The human rights organization ETAN has a 20-year record of successful advocacy for the people of Timor-Leste and Indonesia.

From the ETAN website: "The East Timor and Indonesia Action Network (ETAN) was founded in November 1991 to support genuine self-determination and human rights for the people of East Timor in accordance with the Universal Declaration of Human Rights, the 1960 United Nations General Assembly Resolution on Decolonization, and Security Council and General Assembly resolutions on East Timor."

=== History of Timor ===

==== Colonial Timor ====

A small country in Southeast Asia, comprising the eastern half of the island of Timor, the nearby islands of Atauro and Jaco, the country of Timor has a history marked not only by the colonization common to Southeast Asia, but repeated violence against democratic and independence movements.
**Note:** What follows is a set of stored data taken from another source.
-- ==== Sys2Proof/Machine/Pages.lean ====
section
/-! DEFINITION. Pages of the engine regions under the page guard: whole writes, accumulates, decoded reads, corrections and their
reports (R247 to R256, R265). -/

namespace Sys2Proof.Machine

open Sys2Proof

/-- Symbol errors corrected, t, in a region class (R248): 4, 8, 16, 32 or 64. -/
def strengthOf (s : State) (r : Nat) : Nat := 4 * 2 ^ bits (4 * r + 2) (4 * r) (regNat s Reg.pgStrengthF)

/-- The memory controller that serves an address (R43). -/
def channelOf (a : Nat) : Nat := a / 65536 % 24

/-- A register of the channel block of an address (R402). -/
def chanReg (base a : Nat) : Nat := base + channelOf a * 0x1000

/-- The key of a page's check slot in the check space (R250). -/
def checkKey (a : Nat) : Nat := channelOf a * 2 ^ 32 + a / 65536 / 24 * 4096 + a / 4096 % 16 * 256

/-- Keys of check-space beats among the marked beats start here; the addresses of HBM lie below. -/
def checkBeatBase : Nat := 2 ^ 41

/-- Symbols erased by beats that the memory controller marks uncorrectable (R46, R249): data symbols by number, check symbol i as
2048 + i. -/
def erasedSymbols (s : State) (a t : Nat) : List Nat :=
  let data := (List.range 128).filter fun i => s.badBeats.contains (a + 32 * i)
  let chk := (List.range (ceilDiv (4 * t) 32)).filter fun i => s.badBeats.contains (checkBeatBase + checkKey a + 32 * i)
  (data.flatMap fun i => upFrom (16 * i) 16) ++ (chk.flatMap fun i => (upFrom (16 * i) 16).filter (· < 2 * t)).map (2048 + ·)

/-- How many of a page's beats are marked (R270, OSE_CH_PG_ERASED). -/
def erasedBeats (s : State) (a t : Nat) : Nat :=
  ((List.range 128).filter fun i => s.badBeats.contains (a + 32 * i)).length +
    ((List.range (ceilDiv (4 * t) 32)).filter fun i => s.badBeats.contains (checkBeatBase + checkKey a + 32 * i)).length

/-- The outcome of decoding the page at an address (R249). A page of zeros with zero check data and no erasure is the codeword of
zeros (R247). -/
def decodePage (s : State) (r a : Nat) : PgRead :=
  let t := strengthOf s r
  let page := readBytes s.hbm a 4096
  let check := readBytes s.check (checkKey a) (4 * t)
  let erased := erasedSymbols s a t
  if erased.isEmpty ∧ page.all (· = 0#8) ∧ check.all (· = 0#8) then .good page 0 else pgDecode t page check erased

/-- Marks of the page's beats removed: the beats were written anew (assumption 11). -/
def clearBeats (a : Nat) (s : State) : State :=
  { s with badBeats := s.badBeats.filter fun b =>
      !(decide (a ≤ b) && decide (b < a + 4096)) &&
      !(decide (checkBeatBase + checkKey a ≤ b) && decide (b < checkBeatBase + checkKey a + 256)) }

/-- The armed injection of a channel taken and spent (R270): its count and value. -/
def takeInjection (a : Nat) (s : State) : (Nat × Nat) × State :=
  match s.guard.injections.find? fun i => i.1.val = channelOf a with
  | some i => (i.2, { s with guard.injections := s.guard.injections.filter fun j => j.1 ≠ i.1 })
  | none => ((0, 0), s)

/-- The page with the first symbols corrupted (R270). -/
def corrupt (n v : Nat) (page : Bytes) : Bytes := symbolBytes ((indexed 0 (symbols page)).map fun e => if e.1 < n then e.2 ^^^ v else e.2)

/-- What a whole-page write leaves behind of the page's earlier state: a correction not yet written back is discarded and counted, the
page leaves the damaged list, and bytes that waited for its repair are overtaken (R253, R255, R265). -/
def overtakePage (a : Nat) (s : State) : State :=
  let s := if s.guard.fixes.any (fun x => x.1 = a) then count Reg.pgCancelled 1 s else s
  { s with guard.fixes := s.guard.fixes.filter fun x => x.1 ≠ a,
           guard.damaged := s.guard.damaged.filter (· ≠ a),
           guard.merges := s.guard.merges.filter fun x => x.1 ≠ a }

/-- A page written whole with fresh check data (R251, R252): any armed injection of the channel applies, and what was pending for
the page is over. -/
def storePage (r a : Nat) (page : Bytes) (s : State) : State :=
  let t := strengthOf s r
  let (inj, s) := takeInjection a s
  let stored := if inj.1 = 0 then page else corrupt inj.1 inj.2 page
  let check := if page.all (· = 0#8) then zeros (4 * t) else pgCheck t page
  let s := overtakePage a { s with hbm := writeBytes a stored s.hbm, check := writeBytes (checkKey a) check s.check }
  wideAdd (chanReg Reg.chWrLo a) (4096 + 4 * t) (clearBeats a s)

/-- The page with the bytes put in that wait for its repair (R253). -/
def mergedPage (s : State) (a : Nat) (page : Bytes) : Bytes :=
  (s.guard.merges.filter fun x => x.1 = a).foldl (fun p x => putAt x.2.1 x.2.2 p) page

/-- A repaired page written whole, merged with what has waited for its repair (R253, R257). -/
def storeRepaired (r a : Nat) (page : Bytes) (s : State) : State := storePage r a (mergedPage s a page) s

/-- Bytes that waited for a page given up with it (R253, R257). -/
def dropMerges (a : Nat) (s : State) : State := { s with guard.merges := s.guard.merges.filter fun x => x.1 ≠ a }

/-- Consecutive pages written whole from an address. -/
def storePages (r : Nat) : Nat → Nat → Bytes → State → State
  | 0, _, _, s => s
  | n + 1, a, bs, s => storePages r n (a + 4096) (bs.drop 4096) (storePage r a (slice 0 4096 bs) s)

/-- Whole pages of zeros, from an address: zero pages have zero check data (R247). -/
def storeZeroPages (r a n : Nat) (s : State) : State := storePages r n a [] s

/-- A remote accumulate (R254): the payload into the page, its check symbols into the check slot. -/
def accumPage (r a : Nat) (payload : Bytes) (s : State) : State :=
  let t := strengthOf s r
  let p := slice 0 4096 payload
  let s := { s with hbm := xorInto a p s.hbm, check := xorInto (checkKey a) (pgCheck t p) s.check }
  wideAdd (chanReg Reg.chWrLo a) (4096 + 4 * t) (wideAdd (chanReg Reg.chRdLo a) (4096 + 4 * t) s)

/-- A correction written back as an accumulate of its error pattern, never as a write of the page (R254, R255). -/
def landFix (a : Nat) (pattern check : Bytes) (s : State) : State :=
  let n := 4096 + check.length
  let s := { s with hbm := xorInto a pattern s.hbm, check := xorInto (checkKey a) check s.check }
  wideAdd (chanReg Reg.chWrLo a) n (wideAdd (chanReg Reg.chRdLo a) n (clearBeats a s))

/-- The corrections that earlier reads left are written back (R255). -/
def landFixes (s : State) : State :=
  s.guard.fixes.foldl (fun s x => landFix x.1 x.2.1 x.2.2 s) { s with guard.fixes := [] }

/-- The ring that receives page records (R270). -/
def pageRing (s : State) : Fin 16 := ringNo (bits 11 8 (regNat s Reg.pgCtrl))

/-- The flags of a page record: in-update, damaged list overflow, found by the ditch rider, found by a descriptor (R379). -/
structure Finder where
  inUpdate : Bool := false
  rider : Bool := false
  descriptor : Bool := false
  deriving DecidableEq, Repr

/-- The flag byte of a finder. -/
def Finder.flags (f : Finder) (overflow : Bool) : Nat := b2n f.inUpdate + 2 * b2n overflow + 4 * b2n f.rider + 8 * b2n f.descriptor

/-- A PAGE event (R256, R451). -/
def pageEvent (status r a symbols layer flags : Nat) (s : State) : State :=
  event 0x0B status 0 (le 1 r ++ le 8 a ++ le 1 symbols ++ le 1 layer ++ le 1 flags) s

/-- The report of a corrected page (R256). -/
def reportCorrected (r a symbols : Nat) (f : Finder) (s : State) : State :=
  let s := count (chanReg Reg.chPgCorr a) 1 (count Reg.pgCorrected 1 s)
  if bit 12 (regNat s Reg.pgCtrl) then
    report (pageRing s) [pageRecordBytes Code.pageCorrected r s.hostTime a symbols 1 (f.flags false)] false s
  else s

/-- The report of a page repaired from the basin, a copy or a peer (R256, R257). -/
def reportRepaired (r a : Nat) (f : Finder) (s : State) : State :=
  let s := count Reg.pgRepaired 1 s
  pageEvent Code.pageRepaired r a 0 2 (f.flags false)
    (report (pageRing s) [pageRecordBytes Code.pageRepaired r s.hostTime a 0 2 (f.flags false)] false s)

/-- The report of an unrecoverable page, which joins the damaged list while it has room (R256, R265, R400). -/
def reportUnrecoverable (r a : Nat) (f : Finder) (s : State) : State :=
  let full := !s.guard.damaged.contains a && 1024 ≤ s.guard.damaged.length
  let s := if full || s.guard.damaged.contains a then s else { s with guard.damaged := s.guard.damaged ++ [a] }
  let s := flagEvent 0 (count Reg.pgUnrecoverable 1 s)
  pageEvent Code.pageUnrecoverable r a 0 0 (f.flags full)
    (report (pageRing s) [pageRecordBytes Code.pageUnrecoverable r s.hostTime a 0 0 (f.flags full)] false s)

/-- A correction that a read found: written back at once, or left for the next command where the channel block is slower; one that
still waits is neither repeated nor reported again (R255, R256). -/
def correctPage (r a n : Nat) (page check : Bytes) (f : Finder) (s : State) : State :=
  let pattern := xorBytes page (readBytes s.hbm a 4096)
  let chk := xorBytes check (readBytes s.check (checkKey a) check.length)
  if s.guard.fixes.any fun x => x.1 = a then s
  else if s.guard.lateFix then reportCorrected r a n f { s with guard.fixes := s.guard.fixes ++ [(a, pattern, chk)] }
  else reportCorrected r a n f (landFix a pattern chk s)

/-- An engine read of a page (R255): decoded, and corrected when the decoder corrects; none when it is uncorrectable or
listed as damaged (R265). -/
def readPage (r a : Nat) (f : Finder) (s : State) : Option Bytes × State :=
  if s.guard.damaged.contains a then (none, s)
  else
    let t := strengthOf s r
    let s1 := count (chanReg Reg.chPgErased a) (erasedBeats s a t) (wideAdd (chanReg Reg.chRdLo a) (4096 + 4 * t) s)
    match decodePage s r a with
    | .good page 0 => (some page, s1)
    | .good page n => (some page, correctPage r a n page (pgCheck t page) f s1)
    | .uncorrectable => (none, count (chanReg Reg.chPgUncorr a) 1 s1)

/-- Consecutive pages read from an address; the addresses that could not be read. -/
def readPages (r : Nat) (f : Finder) : Nat → Nat → State → Bytes × List Nat × State
  | 0, _, s => ([], [], s)
  | n + 1, a, s =>
    let (p, s) := readPage r a f s
    let (rest, bad, s) := readPages r f n (a + 4096) s
    ((p.getD (zeros 4096)) ++ rest, (if p.isSome then bad else a :: bad), s)

/-- A chunk of a region read whole (R255). -/
def readChunk (r chunk : Nat) (f : Finder) (s : State) : Bytes × List Nat × State := readPages r f 16 (regionBase s r + chunk * 65536) s

/-- `n` bytes at an address of a region, read through the page guard; the unreadable pages. -/
def readSpan (r a n : Nat) (f : Finder) (s : State) : Bytes × List Nat × State :=
  let first := a / 4096 * 4096
  let (bs, bad, s) := readPages r f (ceilDiv (a + n - first) 4096) first s
  (slice (a - first) n bs, bad, s)

/-- A page as the page guard returns it, without the effects of a read: zeros where it cannot be read. For a second look at content
that the engine has read, and for checks. -/
def peekPage (s : State) (r a : Nat) : Bytes :=
  if s.guard.damaged.contains a then zeros 4096
  else
    match decodePage s r a with
    | .good page _ => page
    | .uncorrectable => zeros 4096

/-- `n` bytes at an address as the page guard returns them, without the effects of a read. -/
def peekSpan (s : State) (r a n : Nat) : Bytes :=
  let first := a / 4096 * 4096
  slice (a - first) n ((List.range (ceilDiv (a + n - first) 4096)).flatMap fun i => peekPage s r (first + i * 4096))

/-- The new bytes of a partial write that fall into an unreadable page, kept for its repair (R253). -/
def keepMerge (a : Nat) (bs : Bytes) (page : Nat) (s : State) : State :=
  let lo := max a page
  { s with guard.merges := s.guard.merges ++ [(page, lo - page, slice (lo - a) (min (a + bs.length) (page + 4096) - lo) bs)] }

/-- A write of part of a page (R253): the page read, merged, written whole. An unreadable page is left for its escalation, its new
bytes wait for the repair, and the address comes back. -/
def writePart (r a : Nat) (bs : Bytes) (f : Finder) (s : State) : List Nat × State :=
  let first := a / 4096 * 4096
  let (old, bad, s) := readPages r f (ceilDiv (a + bs.length - first) 4096) first s
  let merged := putAt (a - first) bs old
  let ok := (List.range (old.length / 4096)).filter fun i => !bad.contains (first + i * 4096)
  let s := bad.foldl (fun s p => keepMerge a bs p s) s
  (bad, ok.foldl (fun s i => storePage r (first + i * 4096) (slice (i * 4096) 4096 merged) s) s)

/-- A chunk written whole. -/
def storeChunk (r chunk : Nat) (bs : Bytes) (s : State) : State := storePages r 16 (regionBase s r + chunk * 65536) bs s

/-- The pages of a byte sequence that are not all zero, as (page, bytes) (R185). -/
def nonZeroPages (bs : Bytes) : List (Nat × Bytes) :=
  ((List.range (bs.length / 4096)).map fun n => (n, slice (n * 4096) 4096 bs)).filter fun p => p.2.any (· ≠ 0#8)

/-! ### Channel caps (R45, R361, R402, R403) -/

/-- Bytes that the engine has moved on each channel (R402). -/
def traffic (s : State) : List Nat :=
  (List.range 24).map fun n => wideGet s (Reg.chRdLo + n * 0x1000) + wideGet s (Reg.chWrLo + n * 0x1000)

/-- Bytes of a chunk with its check data, at the highest strength (R248). -/
def chunkTraffic : Nat := 65536 + 16 * 256

/-- Whether a channel has no room in the window for another chunk of background or descriptor traffic (R45). -/
def channelFull (s : State) (n : Nat) : Bool := decide (s.power.caps.getD n 0 * 100000 < s.power.bgUsed.getD n 0 + chunkTraffic)

/-- Whether the channel of an address has room for a chunk. -/
def channelRoom (s : State) (a : Nat) : Bool := !channelFull s (channelOf a)

/-- The channels whose traffic has reached the cap counted, once a window (R402). -/
def countCapped (s : State) : State :=
  (List.range 24).foldl (fun s n =>
    if channelFull s n && !s.power.capped.contains n then
      count (Reg.chCapped + n * 0x1000) 1 { s with power.capped := s.power.capped ++ [n] }
    else s) s

/-- Background or descriptor traffic counted against the caps: what the channels have moved since `before`, unless the HBM share was
claimed (R45, R361). -/
def charge (before : List Nat) (s : State) : State :=
  if s.power.claim then s
  else
    let now := traffic s
    countCapped { s with power.bgUsed :=
      (List.range 24).map fun n => s.power.bgUsed.getD n 0 + (now.getD n 0 - before.getD n 0) }

/-- The caps written to the registers. -/
def writtenCaps (s : State) : List Nat := (List.range 24).map fun n => regNat s (Reg.chBgcap + n * 0x1000)

/-- The caps at a window tick: what a window moved past its cap counts in the next, and the caps written come into force (R45, R397). -/
def capTick (s : State) : State :=
  countCapped { s with
    power.bgUsed := (List.range 24).map fun n => s.power.bgUsed.getD n 0 - s.power.caps.getD n 0 * 100000,
    power.caps := writtenCaps s, power.capped := [] }

/-- A page mask of page numbers. -/
def maskOf (ps : List Nat) : BitVec 16 := BitVec.ofNat 16 (sumOf (ps.map fun n => 2 ^ n))

end Sys2Proof.Machine
end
Trade with Portugal began in the early 16th century. Timor's colonial history lasted over 400 years, from the Portuguese colonization of the mid-16th century, to 1975 - Imperial Japan having briefly occupied East Timor from 1942 to 1945. East Timor declared itself independent from Portugal on 28 November 1975.

==== Indonesian invasion and occupation ====

Nine days after the 1975 declaration of independence, East Timor was invaded and occupied by Indonesian forces and incorporated into Indonesia. The subsequent occupation (1974–1999) saw an estimated 102,800 conflict-related deaths (approximately 18,600 killings and 84,200 'excess' deaths from hunger and illness).

On 30 August 1999, in a UN-sponsored referendum, East Timor voted, by an overwhelming majority, for independence from Indonesia. Again, immediately following a vote for independence, violence was used to quash the democratic process of independence. Militias organised and supported by the Indonesian military commenced a scorched-earth campaign, killing approximately 1,400 Timorese and displacing 300,000 people to West Timor, and destroying the country's infrastructure. The International Force for East Timor (INTERFET) was deployed to the country and brought the violence to an end. The United Nations took over administration for a transition period, establishing the Truth and Reconciliation Commission to investigate events of the occupation period. East Timor was internationally recognised as an independent state in 2002.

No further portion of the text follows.